DATA TO EXAMINE:

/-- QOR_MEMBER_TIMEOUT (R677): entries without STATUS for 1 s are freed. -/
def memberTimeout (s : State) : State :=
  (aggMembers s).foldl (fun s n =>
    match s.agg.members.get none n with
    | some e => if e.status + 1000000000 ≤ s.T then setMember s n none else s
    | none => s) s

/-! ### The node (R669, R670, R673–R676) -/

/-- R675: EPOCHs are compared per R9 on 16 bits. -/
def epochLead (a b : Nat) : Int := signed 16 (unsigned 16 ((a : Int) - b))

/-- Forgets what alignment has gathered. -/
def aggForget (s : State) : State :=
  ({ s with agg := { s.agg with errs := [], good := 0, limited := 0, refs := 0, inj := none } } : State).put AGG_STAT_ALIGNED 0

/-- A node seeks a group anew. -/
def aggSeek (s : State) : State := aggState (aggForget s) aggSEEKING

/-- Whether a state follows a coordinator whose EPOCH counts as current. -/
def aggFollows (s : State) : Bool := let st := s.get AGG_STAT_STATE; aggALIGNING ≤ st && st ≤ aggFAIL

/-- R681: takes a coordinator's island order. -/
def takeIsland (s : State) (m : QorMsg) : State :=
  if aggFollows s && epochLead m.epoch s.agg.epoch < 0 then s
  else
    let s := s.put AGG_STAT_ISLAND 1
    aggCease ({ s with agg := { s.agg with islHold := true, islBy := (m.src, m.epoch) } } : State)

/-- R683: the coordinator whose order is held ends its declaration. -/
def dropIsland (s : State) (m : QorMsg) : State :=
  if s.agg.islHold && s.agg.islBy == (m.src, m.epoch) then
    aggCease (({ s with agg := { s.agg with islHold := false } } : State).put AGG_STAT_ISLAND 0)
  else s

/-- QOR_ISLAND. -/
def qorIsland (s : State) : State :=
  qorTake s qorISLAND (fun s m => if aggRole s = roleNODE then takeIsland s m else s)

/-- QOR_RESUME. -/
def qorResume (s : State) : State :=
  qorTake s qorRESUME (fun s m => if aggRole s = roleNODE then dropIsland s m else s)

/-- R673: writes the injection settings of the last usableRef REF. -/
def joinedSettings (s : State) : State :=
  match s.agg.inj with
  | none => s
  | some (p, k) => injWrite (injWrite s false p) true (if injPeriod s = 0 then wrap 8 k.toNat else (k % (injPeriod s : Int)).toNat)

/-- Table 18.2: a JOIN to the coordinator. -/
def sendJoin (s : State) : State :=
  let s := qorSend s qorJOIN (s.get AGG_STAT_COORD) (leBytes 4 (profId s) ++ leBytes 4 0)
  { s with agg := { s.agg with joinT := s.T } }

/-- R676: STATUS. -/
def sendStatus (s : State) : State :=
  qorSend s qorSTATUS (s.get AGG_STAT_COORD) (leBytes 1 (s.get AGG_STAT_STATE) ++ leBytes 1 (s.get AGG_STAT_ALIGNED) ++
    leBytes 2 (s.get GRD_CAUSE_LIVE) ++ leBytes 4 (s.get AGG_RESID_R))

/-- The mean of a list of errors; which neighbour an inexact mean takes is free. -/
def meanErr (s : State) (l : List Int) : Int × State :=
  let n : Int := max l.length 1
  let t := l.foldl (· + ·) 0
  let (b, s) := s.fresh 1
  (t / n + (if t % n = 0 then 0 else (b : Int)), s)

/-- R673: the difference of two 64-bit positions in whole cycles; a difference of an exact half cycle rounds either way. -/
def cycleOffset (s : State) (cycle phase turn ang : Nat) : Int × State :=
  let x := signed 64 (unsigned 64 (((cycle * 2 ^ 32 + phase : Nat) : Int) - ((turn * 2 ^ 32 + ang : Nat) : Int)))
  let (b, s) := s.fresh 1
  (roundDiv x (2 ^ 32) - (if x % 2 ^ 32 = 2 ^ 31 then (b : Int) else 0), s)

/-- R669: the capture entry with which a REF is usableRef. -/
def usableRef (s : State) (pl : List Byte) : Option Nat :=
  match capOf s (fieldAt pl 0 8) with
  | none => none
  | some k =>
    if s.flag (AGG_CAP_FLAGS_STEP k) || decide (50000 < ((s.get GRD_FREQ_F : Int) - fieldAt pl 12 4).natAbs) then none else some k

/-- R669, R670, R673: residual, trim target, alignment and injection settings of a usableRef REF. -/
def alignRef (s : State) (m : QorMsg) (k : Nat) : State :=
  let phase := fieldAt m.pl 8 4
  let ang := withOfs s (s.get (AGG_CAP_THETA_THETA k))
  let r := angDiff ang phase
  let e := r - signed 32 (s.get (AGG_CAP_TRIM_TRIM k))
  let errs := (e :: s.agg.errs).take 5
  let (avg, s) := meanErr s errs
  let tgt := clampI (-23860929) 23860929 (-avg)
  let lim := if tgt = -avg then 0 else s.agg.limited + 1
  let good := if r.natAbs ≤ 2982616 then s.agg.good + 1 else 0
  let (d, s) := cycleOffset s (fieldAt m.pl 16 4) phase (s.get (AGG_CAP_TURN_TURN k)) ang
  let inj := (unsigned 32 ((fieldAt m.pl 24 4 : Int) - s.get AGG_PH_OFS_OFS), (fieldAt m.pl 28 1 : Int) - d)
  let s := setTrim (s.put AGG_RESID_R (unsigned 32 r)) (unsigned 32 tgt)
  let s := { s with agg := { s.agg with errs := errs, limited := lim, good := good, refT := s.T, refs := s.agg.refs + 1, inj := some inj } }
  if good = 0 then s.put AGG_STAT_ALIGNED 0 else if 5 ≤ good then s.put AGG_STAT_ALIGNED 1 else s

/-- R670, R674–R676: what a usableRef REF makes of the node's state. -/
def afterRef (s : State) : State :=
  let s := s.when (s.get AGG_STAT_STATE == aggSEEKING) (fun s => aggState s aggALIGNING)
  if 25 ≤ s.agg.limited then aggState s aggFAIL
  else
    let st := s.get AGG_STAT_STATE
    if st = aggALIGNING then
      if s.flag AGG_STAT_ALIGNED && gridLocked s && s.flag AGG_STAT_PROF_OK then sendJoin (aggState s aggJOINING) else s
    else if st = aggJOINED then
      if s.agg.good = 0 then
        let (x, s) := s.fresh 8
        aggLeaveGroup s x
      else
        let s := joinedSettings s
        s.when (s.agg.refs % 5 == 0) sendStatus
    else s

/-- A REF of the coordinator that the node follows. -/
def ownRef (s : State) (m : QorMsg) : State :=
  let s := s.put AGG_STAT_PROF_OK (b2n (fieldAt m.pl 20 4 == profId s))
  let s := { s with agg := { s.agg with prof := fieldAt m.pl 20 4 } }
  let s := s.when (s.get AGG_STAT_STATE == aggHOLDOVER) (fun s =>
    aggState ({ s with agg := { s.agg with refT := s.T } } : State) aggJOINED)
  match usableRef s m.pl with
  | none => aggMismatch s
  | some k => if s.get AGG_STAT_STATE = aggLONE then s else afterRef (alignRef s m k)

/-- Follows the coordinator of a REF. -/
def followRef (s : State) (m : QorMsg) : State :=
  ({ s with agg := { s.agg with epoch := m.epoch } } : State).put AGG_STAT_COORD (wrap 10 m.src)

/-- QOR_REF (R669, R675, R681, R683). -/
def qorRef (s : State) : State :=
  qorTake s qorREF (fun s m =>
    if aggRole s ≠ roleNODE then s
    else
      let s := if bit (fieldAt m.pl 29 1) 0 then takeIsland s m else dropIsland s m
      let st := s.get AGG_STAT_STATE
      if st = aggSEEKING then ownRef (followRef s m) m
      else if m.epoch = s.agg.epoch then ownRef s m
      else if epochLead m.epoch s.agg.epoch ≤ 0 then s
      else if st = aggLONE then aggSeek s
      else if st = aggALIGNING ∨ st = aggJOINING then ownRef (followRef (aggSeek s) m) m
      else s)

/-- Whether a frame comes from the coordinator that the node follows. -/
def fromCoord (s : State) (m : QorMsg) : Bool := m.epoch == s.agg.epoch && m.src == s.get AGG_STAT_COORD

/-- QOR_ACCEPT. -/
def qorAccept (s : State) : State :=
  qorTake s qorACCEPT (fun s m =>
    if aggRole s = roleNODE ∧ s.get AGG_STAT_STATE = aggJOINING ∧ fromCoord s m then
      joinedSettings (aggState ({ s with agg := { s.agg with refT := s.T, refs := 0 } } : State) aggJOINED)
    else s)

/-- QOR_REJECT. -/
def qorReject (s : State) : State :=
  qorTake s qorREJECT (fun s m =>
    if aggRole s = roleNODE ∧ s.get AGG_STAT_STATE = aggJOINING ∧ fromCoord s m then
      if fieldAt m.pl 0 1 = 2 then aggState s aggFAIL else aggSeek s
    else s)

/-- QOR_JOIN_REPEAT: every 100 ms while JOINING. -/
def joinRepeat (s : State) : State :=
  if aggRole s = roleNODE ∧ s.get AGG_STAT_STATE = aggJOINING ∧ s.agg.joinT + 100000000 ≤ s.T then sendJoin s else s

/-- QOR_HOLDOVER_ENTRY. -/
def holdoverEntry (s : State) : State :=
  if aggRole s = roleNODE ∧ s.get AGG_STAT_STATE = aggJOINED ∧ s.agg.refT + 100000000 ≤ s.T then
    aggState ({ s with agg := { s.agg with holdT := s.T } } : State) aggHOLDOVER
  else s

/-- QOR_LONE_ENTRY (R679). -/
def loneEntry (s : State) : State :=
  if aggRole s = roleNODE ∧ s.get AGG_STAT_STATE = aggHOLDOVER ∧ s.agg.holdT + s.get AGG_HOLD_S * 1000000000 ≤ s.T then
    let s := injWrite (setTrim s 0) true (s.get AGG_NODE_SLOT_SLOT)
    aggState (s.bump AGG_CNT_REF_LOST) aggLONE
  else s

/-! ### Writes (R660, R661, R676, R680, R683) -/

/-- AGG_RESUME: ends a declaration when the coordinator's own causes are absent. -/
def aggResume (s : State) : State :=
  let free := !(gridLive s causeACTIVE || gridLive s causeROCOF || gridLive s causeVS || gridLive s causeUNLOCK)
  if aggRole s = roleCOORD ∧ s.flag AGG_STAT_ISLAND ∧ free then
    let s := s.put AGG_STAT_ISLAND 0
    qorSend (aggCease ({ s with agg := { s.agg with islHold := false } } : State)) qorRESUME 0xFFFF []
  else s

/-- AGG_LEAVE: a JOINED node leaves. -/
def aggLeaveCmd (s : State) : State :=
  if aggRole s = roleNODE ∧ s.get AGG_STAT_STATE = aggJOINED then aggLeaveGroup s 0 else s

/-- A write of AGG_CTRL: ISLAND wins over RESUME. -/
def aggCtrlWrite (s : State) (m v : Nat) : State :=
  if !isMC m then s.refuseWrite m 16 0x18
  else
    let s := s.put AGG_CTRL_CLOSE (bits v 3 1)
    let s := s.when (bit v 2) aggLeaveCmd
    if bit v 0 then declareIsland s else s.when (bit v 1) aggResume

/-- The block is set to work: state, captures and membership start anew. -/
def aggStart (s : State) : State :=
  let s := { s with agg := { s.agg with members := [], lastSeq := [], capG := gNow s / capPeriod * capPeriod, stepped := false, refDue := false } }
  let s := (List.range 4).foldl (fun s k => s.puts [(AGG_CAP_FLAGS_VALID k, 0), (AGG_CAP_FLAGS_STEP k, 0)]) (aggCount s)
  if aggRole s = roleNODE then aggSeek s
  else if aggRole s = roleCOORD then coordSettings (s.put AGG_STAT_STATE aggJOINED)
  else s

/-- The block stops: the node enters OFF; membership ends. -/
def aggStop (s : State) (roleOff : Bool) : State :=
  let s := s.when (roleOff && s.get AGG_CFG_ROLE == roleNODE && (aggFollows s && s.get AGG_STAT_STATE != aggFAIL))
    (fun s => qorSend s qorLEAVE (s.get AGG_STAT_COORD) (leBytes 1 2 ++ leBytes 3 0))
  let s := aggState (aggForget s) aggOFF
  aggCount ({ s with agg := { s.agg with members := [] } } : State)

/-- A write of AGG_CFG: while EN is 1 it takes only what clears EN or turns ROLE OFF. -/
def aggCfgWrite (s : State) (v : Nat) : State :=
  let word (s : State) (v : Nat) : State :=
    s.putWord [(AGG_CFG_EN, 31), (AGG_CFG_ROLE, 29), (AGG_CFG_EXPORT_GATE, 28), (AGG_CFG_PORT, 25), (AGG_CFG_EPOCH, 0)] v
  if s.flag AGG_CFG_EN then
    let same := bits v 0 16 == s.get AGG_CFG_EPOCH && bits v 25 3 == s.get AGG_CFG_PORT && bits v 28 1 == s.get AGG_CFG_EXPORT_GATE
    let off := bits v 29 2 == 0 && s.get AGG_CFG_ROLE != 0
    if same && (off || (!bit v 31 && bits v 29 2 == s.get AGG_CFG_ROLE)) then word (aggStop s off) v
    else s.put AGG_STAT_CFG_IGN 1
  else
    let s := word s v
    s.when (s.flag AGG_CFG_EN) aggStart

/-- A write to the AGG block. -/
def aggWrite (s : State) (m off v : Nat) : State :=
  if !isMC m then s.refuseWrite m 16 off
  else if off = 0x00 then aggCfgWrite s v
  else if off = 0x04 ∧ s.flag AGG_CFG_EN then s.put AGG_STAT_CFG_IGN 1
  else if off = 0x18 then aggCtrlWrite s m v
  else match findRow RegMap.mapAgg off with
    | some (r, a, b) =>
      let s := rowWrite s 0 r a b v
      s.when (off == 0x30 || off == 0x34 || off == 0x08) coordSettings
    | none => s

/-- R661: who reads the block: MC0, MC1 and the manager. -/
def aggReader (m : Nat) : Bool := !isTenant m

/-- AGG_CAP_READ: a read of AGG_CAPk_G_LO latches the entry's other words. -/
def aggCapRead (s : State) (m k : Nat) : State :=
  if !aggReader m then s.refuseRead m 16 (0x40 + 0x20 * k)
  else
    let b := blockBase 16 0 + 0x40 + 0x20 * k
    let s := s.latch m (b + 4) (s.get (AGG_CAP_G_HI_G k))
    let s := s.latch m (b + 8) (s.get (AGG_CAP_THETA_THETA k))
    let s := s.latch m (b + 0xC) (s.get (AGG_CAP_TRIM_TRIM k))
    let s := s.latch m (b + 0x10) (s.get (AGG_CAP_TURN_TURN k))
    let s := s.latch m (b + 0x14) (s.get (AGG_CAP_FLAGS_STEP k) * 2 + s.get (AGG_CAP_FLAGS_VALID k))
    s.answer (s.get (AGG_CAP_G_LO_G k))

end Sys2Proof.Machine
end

* * *

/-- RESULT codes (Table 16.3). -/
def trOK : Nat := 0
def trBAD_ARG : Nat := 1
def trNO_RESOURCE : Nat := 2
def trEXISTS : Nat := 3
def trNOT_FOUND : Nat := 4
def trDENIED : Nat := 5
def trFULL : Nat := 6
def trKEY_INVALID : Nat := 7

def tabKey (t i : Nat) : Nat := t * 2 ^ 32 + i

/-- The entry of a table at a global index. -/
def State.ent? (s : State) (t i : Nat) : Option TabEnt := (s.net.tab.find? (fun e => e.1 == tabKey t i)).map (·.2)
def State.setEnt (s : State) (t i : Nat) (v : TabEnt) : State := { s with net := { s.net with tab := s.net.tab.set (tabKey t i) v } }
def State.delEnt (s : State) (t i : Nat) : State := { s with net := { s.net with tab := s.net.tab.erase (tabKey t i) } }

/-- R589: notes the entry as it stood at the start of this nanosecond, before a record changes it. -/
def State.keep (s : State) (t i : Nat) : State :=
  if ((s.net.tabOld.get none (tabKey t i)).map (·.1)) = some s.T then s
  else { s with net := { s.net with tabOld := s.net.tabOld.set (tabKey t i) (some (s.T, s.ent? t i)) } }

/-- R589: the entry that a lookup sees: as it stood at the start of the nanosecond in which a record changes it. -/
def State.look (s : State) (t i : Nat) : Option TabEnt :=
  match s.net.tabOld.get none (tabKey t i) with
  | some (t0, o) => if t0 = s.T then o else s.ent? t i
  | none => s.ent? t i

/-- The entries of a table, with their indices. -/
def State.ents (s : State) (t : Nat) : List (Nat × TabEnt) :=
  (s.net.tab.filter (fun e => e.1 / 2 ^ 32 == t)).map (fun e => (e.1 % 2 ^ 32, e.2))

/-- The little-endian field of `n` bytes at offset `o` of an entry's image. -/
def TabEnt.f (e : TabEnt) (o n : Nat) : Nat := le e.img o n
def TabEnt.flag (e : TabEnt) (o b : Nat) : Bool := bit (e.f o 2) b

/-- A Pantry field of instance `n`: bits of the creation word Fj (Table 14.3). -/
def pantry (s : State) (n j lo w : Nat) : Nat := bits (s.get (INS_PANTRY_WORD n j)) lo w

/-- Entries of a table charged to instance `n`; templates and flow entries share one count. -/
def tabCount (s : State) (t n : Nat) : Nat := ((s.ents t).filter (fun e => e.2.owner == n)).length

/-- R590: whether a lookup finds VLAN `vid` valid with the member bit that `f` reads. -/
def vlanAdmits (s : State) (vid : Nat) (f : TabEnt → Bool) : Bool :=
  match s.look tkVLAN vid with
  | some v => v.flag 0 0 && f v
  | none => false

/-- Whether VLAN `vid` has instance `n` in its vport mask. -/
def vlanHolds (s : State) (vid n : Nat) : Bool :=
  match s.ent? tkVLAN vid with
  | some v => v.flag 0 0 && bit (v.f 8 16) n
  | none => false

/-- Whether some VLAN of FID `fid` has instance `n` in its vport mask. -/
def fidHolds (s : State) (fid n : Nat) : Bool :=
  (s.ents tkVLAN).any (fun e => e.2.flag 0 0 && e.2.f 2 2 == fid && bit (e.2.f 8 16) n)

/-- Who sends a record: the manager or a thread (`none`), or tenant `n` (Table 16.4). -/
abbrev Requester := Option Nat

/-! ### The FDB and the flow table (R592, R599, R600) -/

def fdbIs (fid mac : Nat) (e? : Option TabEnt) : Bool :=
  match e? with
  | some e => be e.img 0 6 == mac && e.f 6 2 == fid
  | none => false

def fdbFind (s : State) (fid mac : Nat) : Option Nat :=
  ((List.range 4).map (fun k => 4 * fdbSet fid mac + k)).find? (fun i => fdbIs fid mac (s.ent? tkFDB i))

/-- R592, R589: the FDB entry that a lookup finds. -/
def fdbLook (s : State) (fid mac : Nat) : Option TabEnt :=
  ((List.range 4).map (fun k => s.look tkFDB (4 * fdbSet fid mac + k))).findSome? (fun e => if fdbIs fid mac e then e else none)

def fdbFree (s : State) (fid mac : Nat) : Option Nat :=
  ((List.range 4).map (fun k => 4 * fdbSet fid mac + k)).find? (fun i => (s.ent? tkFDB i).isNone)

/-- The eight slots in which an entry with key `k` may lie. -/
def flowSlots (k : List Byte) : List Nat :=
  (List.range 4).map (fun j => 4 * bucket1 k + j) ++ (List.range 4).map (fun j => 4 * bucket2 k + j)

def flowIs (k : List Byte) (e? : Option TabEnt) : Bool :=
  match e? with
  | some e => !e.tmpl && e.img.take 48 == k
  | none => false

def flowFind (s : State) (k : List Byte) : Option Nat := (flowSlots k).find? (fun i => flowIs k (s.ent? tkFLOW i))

WORK TASK:
Give again exactly, and only, the lines above starting at the one with "s.net with tabOld" and ending at the one with "def pantry (s".

COMPLETED EXERCISE:
  else { s with net := { s.net with tabOld := s.net.tabOld.set (tabKey t i) (some (s.T, s.ent? t i)) } }

/-- R589: the entry that a lookup sees: as it stood at the start of the nanosecond in which a record changes it. -/
def State.look (s : State) (t i : Nat) : Option TabEnt :=
  match s.net.tabOld.get none (tabKey t i) with
  | some (t0, o) => if t0 = s.T then o else s.ent? t i
  | none => s.ent? t i

/-- The entries of a table, with their indices. -/
def State.ents (s : State) (t : Nat) : List (Nat × TabEnt) :=
  (s.net.tab.filter (fun e => e.1 / 2 ^ 32 == t)).map (fun e => (e.1 % 2 ^ 32, e.2))

/-- The little-endian field of `n` bytes at offset `o` of an entry's image. -/
def TabEnt.f (e : TabEnt) (o n : Nat) : Nat := le e.img o n
def TabEnt.flag (e : TabEnt) (o b : Nat) : Bool := bit (e.f o 2) b

/-- A Pantry field of instance `n`: bits of the creation word Fj (Table 14.3). -/
def pantry (s : State) (n j lo w : Nat) : Nat := bits (s.get (INS_PANTRY_WORD n j)) lo w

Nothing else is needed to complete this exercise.